[EXERCISE INPUT Boundary: Start]
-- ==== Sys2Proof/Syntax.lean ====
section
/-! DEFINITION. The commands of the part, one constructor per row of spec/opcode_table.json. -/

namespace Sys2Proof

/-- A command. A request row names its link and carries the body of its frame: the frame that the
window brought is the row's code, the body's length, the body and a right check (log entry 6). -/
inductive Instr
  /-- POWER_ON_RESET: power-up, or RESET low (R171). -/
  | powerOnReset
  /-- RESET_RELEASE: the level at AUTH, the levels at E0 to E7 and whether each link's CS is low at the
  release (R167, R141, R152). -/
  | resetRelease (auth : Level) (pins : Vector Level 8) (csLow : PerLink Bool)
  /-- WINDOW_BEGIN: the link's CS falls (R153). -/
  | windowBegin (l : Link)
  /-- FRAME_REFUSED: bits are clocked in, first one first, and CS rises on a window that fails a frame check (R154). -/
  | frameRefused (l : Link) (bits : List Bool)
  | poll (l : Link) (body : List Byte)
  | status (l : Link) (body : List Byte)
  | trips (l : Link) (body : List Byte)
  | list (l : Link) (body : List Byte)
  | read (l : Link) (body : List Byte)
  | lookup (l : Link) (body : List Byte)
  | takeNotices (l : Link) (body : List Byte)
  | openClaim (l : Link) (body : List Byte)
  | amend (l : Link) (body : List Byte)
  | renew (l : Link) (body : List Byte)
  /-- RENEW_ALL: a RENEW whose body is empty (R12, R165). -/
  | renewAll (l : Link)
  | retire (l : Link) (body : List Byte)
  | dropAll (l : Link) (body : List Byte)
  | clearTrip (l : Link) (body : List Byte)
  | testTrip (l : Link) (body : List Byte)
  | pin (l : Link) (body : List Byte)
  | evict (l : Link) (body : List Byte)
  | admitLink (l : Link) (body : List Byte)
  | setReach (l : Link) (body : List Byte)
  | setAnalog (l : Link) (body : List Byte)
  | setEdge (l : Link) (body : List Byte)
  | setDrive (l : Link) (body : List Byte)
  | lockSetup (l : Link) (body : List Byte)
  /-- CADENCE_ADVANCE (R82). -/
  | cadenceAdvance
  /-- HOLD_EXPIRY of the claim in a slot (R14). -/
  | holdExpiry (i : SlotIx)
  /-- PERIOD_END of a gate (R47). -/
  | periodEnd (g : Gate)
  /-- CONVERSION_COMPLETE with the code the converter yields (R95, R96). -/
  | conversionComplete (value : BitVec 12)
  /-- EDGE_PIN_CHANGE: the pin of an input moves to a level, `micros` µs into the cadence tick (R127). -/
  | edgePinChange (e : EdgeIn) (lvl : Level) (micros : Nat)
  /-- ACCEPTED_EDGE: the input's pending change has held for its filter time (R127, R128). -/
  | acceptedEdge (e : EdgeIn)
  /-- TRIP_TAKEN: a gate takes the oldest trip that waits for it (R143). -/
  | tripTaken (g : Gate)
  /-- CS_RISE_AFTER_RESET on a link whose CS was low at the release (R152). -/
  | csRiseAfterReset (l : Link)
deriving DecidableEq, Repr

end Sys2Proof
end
[EXERCISE INPUT Boundary: End]
[EXERCISE INPUT Boundary: Start]
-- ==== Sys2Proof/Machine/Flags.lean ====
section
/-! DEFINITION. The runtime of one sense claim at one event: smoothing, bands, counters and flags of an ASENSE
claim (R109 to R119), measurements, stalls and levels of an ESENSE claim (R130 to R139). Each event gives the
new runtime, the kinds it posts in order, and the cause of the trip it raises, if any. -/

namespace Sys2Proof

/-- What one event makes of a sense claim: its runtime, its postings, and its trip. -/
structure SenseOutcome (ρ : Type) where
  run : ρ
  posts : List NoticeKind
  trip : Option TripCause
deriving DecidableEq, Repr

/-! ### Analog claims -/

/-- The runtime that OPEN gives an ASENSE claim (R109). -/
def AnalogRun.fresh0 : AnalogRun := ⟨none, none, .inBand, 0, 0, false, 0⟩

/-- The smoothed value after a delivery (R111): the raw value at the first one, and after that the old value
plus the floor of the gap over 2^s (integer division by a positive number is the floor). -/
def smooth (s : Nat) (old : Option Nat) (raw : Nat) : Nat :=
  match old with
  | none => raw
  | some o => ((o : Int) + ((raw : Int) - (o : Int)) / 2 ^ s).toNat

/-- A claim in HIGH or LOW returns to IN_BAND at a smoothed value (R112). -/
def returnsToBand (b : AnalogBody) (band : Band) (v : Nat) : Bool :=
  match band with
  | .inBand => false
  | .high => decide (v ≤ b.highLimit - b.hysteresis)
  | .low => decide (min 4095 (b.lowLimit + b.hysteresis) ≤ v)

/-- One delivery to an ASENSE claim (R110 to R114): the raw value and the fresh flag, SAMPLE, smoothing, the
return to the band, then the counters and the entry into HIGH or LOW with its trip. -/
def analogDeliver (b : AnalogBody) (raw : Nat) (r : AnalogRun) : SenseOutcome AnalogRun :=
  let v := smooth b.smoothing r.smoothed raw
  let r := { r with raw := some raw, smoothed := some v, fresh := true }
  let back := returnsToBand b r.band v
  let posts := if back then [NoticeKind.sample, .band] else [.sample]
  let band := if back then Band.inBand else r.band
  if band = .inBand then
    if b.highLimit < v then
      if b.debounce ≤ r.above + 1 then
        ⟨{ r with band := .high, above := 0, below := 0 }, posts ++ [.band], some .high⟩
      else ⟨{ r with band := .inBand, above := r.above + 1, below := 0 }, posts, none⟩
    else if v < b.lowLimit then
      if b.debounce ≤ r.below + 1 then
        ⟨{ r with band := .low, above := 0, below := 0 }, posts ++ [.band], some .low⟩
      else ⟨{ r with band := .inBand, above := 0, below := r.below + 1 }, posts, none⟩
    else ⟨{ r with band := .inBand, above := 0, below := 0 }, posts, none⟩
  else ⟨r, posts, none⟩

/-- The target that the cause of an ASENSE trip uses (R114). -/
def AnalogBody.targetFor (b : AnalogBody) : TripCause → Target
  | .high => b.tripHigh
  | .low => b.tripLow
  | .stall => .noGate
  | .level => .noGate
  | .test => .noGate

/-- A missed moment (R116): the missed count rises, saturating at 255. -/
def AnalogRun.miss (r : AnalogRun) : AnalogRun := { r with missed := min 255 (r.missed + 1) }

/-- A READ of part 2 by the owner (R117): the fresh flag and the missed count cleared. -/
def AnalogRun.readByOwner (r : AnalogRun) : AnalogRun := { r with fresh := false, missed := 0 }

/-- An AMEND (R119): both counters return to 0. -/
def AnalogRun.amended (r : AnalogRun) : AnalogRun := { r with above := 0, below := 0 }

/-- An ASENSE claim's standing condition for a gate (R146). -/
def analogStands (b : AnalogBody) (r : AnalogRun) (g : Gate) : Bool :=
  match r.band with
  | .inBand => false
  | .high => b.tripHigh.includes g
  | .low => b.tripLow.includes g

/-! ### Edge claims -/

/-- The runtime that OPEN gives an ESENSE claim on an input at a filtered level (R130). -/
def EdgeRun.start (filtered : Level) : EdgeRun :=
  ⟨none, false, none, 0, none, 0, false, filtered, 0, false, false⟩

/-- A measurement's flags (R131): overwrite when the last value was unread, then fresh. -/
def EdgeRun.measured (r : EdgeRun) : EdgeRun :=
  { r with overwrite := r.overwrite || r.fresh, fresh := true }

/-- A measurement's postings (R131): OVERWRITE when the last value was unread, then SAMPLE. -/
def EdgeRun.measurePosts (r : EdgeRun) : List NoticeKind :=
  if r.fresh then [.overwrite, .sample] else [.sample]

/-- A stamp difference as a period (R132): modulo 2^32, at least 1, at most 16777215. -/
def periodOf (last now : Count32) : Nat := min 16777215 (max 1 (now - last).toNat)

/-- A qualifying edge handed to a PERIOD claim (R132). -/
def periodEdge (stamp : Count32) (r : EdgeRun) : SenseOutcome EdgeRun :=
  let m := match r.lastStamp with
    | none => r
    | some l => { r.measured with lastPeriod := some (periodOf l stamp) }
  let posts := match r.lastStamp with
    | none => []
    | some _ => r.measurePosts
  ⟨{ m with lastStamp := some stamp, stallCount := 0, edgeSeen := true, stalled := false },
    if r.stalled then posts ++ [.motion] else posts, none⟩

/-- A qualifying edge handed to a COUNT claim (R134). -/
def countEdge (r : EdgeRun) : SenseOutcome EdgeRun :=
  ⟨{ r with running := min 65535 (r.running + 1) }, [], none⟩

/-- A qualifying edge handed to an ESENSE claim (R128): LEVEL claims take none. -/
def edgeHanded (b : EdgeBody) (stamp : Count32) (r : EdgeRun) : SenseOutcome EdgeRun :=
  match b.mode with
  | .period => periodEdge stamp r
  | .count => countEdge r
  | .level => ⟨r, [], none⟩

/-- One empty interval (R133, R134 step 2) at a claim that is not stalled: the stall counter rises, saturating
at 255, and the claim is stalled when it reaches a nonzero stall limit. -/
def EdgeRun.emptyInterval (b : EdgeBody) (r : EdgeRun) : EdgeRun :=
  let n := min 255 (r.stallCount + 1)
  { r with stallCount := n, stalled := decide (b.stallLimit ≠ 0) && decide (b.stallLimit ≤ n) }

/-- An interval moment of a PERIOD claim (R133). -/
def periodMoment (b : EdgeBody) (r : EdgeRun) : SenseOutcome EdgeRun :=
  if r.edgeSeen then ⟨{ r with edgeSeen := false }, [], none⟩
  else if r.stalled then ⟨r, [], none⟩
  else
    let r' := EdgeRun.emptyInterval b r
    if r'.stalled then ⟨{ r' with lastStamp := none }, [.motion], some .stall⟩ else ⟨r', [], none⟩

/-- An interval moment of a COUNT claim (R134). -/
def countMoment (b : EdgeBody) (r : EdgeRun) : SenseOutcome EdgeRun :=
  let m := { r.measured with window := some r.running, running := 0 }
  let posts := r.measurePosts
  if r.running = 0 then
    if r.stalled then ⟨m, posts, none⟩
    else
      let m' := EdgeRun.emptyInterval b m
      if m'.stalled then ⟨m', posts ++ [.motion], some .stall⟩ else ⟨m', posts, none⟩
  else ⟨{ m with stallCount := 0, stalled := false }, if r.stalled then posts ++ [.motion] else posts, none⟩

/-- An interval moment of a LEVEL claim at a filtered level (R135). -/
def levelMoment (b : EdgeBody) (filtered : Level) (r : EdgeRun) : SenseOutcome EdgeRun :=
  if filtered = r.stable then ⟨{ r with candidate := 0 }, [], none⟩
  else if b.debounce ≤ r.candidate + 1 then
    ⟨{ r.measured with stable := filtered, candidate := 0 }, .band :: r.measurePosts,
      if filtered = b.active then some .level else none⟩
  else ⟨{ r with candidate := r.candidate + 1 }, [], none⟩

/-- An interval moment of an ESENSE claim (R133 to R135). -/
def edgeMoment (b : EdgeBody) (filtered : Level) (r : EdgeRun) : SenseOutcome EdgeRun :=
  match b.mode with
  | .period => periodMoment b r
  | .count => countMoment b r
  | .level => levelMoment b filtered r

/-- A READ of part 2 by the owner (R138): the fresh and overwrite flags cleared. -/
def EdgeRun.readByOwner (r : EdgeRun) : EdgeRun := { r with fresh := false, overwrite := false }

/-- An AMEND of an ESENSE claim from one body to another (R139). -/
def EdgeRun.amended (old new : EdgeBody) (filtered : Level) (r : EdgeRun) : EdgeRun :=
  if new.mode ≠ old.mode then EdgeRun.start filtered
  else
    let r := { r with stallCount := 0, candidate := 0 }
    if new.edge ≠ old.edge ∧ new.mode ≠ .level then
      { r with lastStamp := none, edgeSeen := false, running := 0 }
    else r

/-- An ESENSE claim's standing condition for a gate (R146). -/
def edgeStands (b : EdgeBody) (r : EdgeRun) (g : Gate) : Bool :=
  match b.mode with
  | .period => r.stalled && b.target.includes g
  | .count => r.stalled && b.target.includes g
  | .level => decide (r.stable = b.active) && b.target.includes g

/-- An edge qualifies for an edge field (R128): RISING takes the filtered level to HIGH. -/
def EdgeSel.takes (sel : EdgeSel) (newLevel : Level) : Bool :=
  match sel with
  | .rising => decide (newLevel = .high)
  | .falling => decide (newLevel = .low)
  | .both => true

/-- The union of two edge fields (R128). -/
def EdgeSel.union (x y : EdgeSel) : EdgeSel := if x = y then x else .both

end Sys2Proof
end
[EXERCISE INPUT Boundary: End]
[EXERCISE INPUT Boundary: Start]
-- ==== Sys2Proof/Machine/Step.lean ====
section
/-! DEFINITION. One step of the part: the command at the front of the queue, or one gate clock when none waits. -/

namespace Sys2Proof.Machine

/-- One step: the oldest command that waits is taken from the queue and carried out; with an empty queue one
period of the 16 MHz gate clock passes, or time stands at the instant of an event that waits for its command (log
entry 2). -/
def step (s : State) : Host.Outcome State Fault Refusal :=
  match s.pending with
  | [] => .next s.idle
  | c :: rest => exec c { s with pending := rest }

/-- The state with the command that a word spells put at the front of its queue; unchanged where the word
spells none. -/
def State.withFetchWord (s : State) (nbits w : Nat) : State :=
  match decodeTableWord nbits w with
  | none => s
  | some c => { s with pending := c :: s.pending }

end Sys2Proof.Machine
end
[EXERCISE INPUT Boundary: End]
• WORK TASK: Your job is to copy out every line from the records above that has the word "first".

• ANSWER FOR THIS EXERCISE:
  /-- FRAME_REFUSED: bits are clocked in, first one first, and CS rises on a window that fails a frame check (R154). -/
/-- The smoothed value after a delivery (R111): the raw value at the first one, and after that the old value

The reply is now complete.